(Stored data entries)
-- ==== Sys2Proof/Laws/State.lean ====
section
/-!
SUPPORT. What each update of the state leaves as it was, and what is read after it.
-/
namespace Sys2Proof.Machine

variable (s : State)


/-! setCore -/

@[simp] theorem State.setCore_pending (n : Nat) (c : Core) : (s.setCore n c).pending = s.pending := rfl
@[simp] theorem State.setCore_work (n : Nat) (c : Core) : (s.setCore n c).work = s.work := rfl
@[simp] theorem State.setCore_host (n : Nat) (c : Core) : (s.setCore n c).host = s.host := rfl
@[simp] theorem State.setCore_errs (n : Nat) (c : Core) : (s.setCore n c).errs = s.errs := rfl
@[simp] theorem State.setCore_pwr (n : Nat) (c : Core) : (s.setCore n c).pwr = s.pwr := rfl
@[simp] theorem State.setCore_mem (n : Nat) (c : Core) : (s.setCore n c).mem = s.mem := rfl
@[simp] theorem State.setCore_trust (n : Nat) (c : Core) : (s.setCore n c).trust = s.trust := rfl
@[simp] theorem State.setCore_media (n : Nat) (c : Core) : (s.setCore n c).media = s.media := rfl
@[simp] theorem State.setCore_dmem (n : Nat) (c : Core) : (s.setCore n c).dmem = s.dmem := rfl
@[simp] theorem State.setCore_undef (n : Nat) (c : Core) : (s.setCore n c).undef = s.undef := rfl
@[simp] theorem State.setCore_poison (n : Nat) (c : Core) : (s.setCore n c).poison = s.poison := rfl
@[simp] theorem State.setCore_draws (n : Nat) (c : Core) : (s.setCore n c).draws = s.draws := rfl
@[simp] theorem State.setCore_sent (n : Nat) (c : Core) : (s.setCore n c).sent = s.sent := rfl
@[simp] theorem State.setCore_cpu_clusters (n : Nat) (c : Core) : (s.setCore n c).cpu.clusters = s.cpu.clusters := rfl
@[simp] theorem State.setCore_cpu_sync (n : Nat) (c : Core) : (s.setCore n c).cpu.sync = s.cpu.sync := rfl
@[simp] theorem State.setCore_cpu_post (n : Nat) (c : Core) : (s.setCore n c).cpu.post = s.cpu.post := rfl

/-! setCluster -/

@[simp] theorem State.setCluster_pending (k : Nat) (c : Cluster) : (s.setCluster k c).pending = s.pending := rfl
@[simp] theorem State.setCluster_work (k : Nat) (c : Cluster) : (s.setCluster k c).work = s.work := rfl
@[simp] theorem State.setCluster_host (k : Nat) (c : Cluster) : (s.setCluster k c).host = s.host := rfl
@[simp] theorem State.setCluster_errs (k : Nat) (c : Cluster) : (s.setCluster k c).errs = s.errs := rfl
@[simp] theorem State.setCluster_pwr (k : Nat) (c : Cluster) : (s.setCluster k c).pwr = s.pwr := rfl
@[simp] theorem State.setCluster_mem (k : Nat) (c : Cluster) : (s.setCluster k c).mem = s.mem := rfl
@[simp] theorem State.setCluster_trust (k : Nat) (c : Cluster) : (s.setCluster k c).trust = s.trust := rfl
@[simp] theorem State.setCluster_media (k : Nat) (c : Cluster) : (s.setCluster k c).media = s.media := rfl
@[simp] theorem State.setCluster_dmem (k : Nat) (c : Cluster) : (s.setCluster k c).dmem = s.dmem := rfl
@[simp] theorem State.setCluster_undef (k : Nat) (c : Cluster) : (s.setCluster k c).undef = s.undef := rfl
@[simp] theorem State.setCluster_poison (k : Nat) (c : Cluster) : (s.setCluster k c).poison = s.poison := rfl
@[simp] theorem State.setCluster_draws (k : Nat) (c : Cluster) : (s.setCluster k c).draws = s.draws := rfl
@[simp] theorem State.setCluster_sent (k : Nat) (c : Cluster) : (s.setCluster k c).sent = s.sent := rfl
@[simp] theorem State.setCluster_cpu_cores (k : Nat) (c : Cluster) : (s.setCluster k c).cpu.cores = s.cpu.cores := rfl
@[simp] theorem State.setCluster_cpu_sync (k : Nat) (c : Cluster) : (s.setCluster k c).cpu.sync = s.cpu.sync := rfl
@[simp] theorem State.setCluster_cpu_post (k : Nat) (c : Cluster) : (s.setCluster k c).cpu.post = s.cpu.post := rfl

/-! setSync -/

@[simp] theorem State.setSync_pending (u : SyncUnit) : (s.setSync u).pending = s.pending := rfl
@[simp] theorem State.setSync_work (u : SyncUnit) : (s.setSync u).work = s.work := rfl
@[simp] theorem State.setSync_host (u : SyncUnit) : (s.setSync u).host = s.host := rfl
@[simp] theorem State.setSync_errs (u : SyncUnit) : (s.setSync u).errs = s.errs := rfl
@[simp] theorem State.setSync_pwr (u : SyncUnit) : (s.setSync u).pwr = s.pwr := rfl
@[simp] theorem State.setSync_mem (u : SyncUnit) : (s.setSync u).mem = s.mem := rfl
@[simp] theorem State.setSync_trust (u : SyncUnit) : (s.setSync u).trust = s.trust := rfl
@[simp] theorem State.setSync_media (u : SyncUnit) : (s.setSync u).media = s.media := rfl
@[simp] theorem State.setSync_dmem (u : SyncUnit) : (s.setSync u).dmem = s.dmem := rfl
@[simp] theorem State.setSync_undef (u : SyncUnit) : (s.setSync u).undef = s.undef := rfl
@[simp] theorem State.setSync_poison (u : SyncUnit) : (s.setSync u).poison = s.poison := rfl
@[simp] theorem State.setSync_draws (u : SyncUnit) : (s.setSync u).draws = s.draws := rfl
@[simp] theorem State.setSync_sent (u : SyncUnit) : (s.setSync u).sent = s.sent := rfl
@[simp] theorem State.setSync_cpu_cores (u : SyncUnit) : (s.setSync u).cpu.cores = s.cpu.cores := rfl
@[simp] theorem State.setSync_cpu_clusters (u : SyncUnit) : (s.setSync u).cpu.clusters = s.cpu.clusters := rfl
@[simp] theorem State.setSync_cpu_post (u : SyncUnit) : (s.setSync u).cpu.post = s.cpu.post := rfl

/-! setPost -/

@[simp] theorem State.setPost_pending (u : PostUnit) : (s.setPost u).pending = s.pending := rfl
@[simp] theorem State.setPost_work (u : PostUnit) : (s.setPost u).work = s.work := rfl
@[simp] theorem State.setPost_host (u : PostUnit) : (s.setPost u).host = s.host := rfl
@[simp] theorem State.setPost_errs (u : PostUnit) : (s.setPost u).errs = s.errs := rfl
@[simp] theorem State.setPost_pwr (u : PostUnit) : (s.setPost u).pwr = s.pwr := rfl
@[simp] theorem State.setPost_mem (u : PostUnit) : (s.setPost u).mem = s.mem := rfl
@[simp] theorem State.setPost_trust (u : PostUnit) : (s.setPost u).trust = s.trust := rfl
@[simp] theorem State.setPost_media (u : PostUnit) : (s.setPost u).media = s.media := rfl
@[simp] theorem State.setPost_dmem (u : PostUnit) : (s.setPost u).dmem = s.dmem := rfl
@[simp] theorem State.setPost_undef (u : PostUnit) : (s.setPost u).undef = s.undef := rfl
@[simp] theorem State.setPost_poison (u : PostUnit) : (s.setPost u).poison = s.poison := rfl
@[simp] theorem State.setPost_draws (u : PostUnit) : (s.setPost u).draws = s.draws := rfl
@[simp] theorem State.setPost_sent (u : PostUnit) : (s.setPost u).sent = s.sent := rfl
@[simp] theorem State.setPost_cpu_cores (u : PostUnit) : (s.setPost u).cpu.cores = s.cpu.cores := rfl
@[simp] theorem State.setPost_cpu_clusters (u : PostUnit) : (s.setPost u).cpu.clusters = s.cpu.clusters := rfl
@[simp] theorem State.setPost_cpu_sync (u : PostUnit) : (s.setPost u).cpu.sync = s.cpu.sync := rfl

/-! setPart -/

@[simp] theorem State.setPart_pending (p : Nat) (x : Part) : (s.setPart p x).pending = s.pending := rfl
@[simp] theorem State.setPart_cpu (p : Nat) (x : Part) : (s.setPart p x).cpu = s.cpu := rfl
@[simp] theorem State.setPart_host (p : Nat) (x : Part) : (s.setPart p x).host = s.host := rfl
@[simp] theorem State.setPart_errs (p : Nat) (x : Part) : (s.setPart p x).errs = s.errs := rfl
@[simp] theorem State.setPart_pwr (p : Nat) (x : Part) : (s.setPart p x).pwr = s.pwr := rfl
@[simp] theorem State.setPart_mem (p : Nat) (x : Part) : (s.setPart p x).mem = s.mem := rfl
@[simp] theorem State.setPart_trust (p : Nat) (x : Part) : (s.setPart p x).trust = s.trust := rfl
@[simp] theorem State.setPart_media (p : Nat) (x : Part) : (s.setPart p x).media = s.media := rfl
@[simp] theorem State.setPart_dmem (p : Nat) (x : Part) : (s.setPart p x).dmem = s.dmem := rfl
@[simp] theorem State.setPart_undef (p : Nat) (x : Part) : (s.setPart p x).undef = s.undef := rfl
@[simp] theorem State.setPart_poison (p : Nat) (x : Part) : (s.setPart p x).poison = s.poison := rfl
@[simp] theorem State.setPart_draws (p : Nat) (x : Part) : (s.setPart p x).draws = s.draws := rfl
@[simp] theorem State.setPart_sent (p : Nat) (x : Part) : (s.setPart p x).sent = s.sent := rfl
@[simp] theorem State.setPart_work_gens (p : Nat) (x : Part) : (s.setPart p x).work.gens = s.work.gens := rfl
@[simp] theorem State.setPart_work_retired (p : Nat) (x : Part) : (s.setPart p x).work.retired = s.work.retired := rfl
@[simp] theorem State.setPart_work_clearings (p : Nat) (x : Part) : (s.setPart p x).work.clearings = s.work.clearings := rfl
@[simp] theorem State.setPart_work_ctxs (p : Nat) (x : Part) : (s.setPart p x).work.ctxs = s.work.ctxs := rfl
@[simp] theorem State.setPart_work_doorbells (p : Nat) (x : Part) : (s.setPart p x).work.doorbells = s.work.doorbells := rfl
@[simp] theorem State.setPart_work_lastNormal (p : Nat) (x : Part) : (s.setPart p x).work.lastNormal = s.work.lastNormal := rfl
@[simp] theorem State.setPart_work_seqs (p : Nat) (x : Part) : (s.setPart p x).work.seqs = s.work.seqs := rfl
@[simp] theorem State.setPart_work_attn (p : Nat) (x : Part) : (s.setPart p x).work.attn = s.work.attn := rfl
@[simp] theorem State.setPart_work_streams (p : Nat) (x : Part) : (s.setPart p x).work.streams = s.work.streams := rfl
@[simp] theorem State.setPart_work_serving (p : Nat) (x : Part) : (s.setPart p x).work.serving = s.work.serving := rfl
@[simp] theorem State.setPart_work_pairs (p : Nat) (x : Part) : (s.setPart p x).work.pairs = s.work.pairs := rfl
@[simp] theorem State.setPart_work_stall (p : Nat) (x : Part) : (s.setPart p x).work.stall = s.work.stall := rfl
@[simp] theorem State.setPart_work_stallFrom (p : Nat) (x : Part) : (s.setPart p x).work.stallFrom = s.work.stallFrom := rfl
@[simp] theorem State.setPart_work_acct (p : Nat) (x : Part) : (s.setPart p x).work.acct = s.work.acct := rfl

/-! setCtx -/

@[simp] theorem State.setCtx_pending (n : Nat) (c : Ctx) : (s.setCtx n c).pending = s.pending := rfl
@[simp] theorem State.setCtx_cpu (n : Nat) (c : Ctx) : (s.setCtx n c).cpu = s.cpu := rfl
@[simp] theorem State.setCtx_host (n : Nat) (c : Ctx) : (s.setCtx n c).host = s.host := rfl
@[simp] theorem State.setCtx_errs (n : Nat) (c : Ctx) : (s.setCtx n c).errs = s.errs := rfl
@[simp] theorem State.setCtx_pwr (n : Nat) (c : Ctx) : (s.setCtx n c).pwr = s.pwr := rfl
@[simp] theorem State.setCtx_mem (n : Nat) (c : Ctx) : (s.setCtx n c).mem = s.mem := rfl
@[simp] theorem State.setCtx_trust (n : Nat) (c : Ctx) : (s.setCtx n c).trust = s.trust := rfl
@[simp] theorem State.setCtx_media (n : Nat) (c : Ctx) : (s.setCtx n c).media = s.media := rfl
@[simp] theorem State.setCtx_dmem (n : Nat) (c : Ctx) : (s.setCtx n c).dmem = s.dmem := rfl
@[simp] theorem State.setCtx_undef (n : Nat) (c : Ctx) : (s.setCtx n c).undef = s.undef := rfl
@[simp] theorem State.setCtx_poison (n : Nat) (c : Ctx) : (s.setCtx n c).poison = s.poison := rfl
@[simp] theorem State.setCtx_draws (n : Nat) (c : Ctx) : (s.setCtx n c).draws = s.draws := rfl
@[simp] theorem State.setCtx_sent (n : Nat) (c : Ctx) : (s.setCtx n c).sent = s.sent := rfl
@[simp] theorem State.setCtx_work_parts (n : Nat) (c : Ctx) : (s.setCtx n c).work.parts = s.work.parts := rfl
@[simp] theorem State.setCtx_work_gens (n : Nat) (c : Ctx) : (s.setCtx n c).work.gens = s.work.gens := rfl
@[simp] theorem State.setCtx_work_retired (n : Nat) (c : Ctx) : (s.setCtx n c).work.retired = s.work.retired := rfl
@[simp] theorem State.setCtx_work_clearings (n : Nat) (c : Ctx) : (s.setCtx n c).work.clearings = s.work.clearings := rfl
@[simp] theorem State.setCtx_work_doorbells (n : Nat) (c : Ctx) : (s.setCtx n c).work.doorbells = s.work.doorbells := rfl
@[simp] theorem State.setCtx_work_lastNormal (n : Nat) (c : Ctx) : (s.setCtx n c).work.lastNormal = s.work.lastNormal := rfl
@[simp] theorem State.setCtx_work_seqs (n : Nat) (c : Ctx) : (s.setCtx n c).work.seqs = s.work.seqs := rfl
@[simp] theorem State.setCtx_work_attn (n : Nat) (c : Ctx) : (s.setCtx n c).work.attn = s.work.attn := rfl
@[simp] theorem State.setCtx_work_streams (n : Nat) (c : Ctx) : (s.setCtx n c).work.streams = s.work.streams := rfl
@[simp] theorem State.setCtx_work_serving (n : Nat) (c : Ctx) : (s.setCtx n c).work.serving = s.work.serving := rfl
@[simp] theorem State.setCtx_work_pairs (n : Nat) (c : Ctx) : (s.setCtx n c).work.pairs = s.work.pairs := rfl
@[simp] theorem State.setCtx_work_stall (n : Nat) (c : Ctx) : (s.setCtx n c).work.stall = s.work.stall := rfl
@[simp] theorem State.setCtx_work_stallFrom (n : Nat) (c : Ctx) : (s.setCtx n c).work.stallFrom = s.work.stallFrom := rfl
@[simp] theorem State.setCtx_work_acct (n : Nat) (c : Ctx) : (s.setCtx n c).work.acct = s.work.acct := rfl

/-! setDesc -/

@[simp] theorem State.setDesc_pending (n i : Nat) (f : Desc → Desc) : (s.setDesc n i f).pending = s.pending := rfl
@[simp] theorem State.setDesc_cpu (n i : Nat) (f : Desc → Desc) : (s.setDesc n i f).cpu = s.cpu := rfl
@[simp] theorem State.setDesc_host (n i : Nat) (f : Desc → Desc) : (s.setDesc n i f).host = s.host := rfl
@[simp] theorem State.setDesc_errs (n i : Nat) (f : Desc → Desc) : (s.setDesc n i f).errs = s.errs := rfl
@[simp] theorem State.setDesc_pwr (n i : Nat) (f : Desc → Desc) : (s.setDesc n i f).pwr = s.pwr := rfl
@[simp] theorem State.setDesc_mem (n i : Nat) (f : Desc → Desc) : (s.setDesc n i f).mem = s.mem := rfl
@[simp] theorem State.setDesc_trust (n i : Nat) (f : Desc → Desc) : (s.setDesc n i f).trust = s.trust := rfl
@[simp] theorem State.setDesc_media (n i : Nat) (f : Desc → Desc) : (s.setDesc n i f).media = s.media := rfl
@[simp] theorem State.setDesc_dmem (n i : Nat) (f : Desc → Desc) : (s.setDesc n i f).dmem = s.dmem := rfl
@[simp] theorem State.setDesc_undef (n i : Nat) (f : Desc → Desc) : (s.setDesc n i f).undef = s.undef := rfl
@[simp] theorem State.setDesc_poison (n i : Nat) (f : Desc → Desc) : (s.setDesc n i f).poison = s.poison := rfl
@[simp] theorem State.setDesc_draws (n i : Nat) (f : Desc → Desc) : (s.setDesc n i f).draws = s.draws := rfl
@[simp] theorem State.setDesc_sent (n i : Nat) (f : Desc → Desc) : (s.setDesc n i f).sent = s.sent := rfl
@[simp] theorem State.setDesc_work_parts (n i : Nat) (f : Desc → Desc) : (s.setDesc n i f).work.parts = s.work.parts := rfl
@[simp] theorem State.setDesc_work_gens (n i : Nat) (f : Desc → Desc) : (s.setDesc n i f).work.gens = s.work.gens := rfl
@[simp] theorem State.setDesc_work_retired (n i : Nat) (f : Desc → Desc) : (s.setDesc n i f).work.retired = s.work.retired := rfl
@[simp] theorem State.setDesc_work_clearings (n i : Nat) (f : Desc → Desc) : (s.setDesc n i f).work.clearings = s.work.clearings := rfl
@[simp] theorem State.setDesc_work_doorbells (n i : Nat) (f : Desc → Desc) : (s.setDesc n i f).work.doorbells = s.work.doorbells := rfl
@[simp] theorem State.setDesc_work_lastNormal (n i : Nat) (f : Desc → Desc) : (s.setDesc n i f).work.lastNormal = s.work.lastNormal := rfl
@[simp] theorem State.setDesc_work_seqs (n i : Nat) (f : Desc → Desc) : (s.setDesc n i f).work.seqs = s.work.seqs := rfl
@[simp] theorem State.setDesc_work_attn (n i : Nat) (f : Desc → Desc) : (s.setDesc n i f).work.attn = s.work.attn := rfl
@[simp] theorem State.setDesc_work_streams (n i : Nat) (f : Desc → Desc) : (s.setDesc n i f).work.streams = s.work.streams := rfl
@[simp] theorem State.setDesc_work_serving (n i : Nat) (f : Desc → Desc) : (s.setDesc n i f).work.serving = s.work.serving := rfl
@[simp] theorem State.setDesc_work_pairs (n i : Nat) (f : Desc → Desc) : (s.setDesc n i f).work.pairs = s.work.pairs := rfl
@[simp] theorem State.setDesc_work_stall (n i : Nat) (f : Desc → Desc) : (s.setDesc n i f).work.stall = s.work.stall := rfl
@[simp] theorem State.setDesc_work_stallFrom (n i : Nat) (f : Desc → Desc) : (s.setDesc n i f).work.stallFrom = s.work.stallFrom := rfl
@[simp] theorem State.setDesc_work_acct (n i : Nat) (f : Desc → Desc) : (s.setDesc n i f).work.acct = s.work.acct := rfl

**What to do:**
With the line that has "(s.setCore n c).trust = s.trust := rfl" as the first and the line that has "(s.setCore n c).draws = s.draws := rfl" as the last, repeat exactly that run of lines above and no more.

**Solved exercise:**
@[simp] theorem State.setCore_trust (n : Nat) (c : Core) : (s.setCore n c).trust = s.trust := rfl
@[simp] theorem State.setCore_media (n : Nat) (c : Core) : (s.setCore n c).media = s.media := rfl
@[simp] theorem State.setCore_dmem (n : Nat) (c : Core) : (s.setCore n c).dmem = s.dmem := rfl
@[simp] theorem State.setCore_undef (n : Nat) (c : Core) : (s.setCore n c).undef = s.undef := rfl
@[simp] theorem State.setCore_poison (n : Nat) (c : Core) : (s.setCore n c).poison = s.poison := rfl
@[simp] theorem State.setCore_draws (n : Nat) (c : Core) : (s.setCore n c).draws = s.draws := rfl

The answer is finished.